(Your instructions)
Please return each of the entries that follow, unchanged in every word.

(Recorded data)
-- ==== Sys2Proof/Decode.lean ====
section
/-! DEFINITION. The commands that words spell. No row of spec/opcode_table.json gives bits: the device has no instruction
words of its own at this level, and no word spells a command. (The syllables of a core's program are decoded from its
instruction store in Machine/Bundle.lean.) -/
namespace Sys2Proof

/-- The command that a word of the table spells: none. -/
def decodeTableWord (_nbits _w : Nat) : Option Instr := none

end Sys2Proof
end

(Answer space)
-- ==== Sys2Proof/Decode.lean ====
section
/-! DEFINITION. The commands that words spell. No row of spec/opcode_table.json gives bits: the device has no instruction
words of its own at this level, and no word spells a command. (The syllables of a core's program are decoded from its
instruction store in Machine/Bundle.lean.) -/
namespace Sys2Proof

/-- The command that a word of the table spells: none. -/
def decodeTableWord (_nbits _w : Nat) : Option Instr := none

end Sys2Proof
end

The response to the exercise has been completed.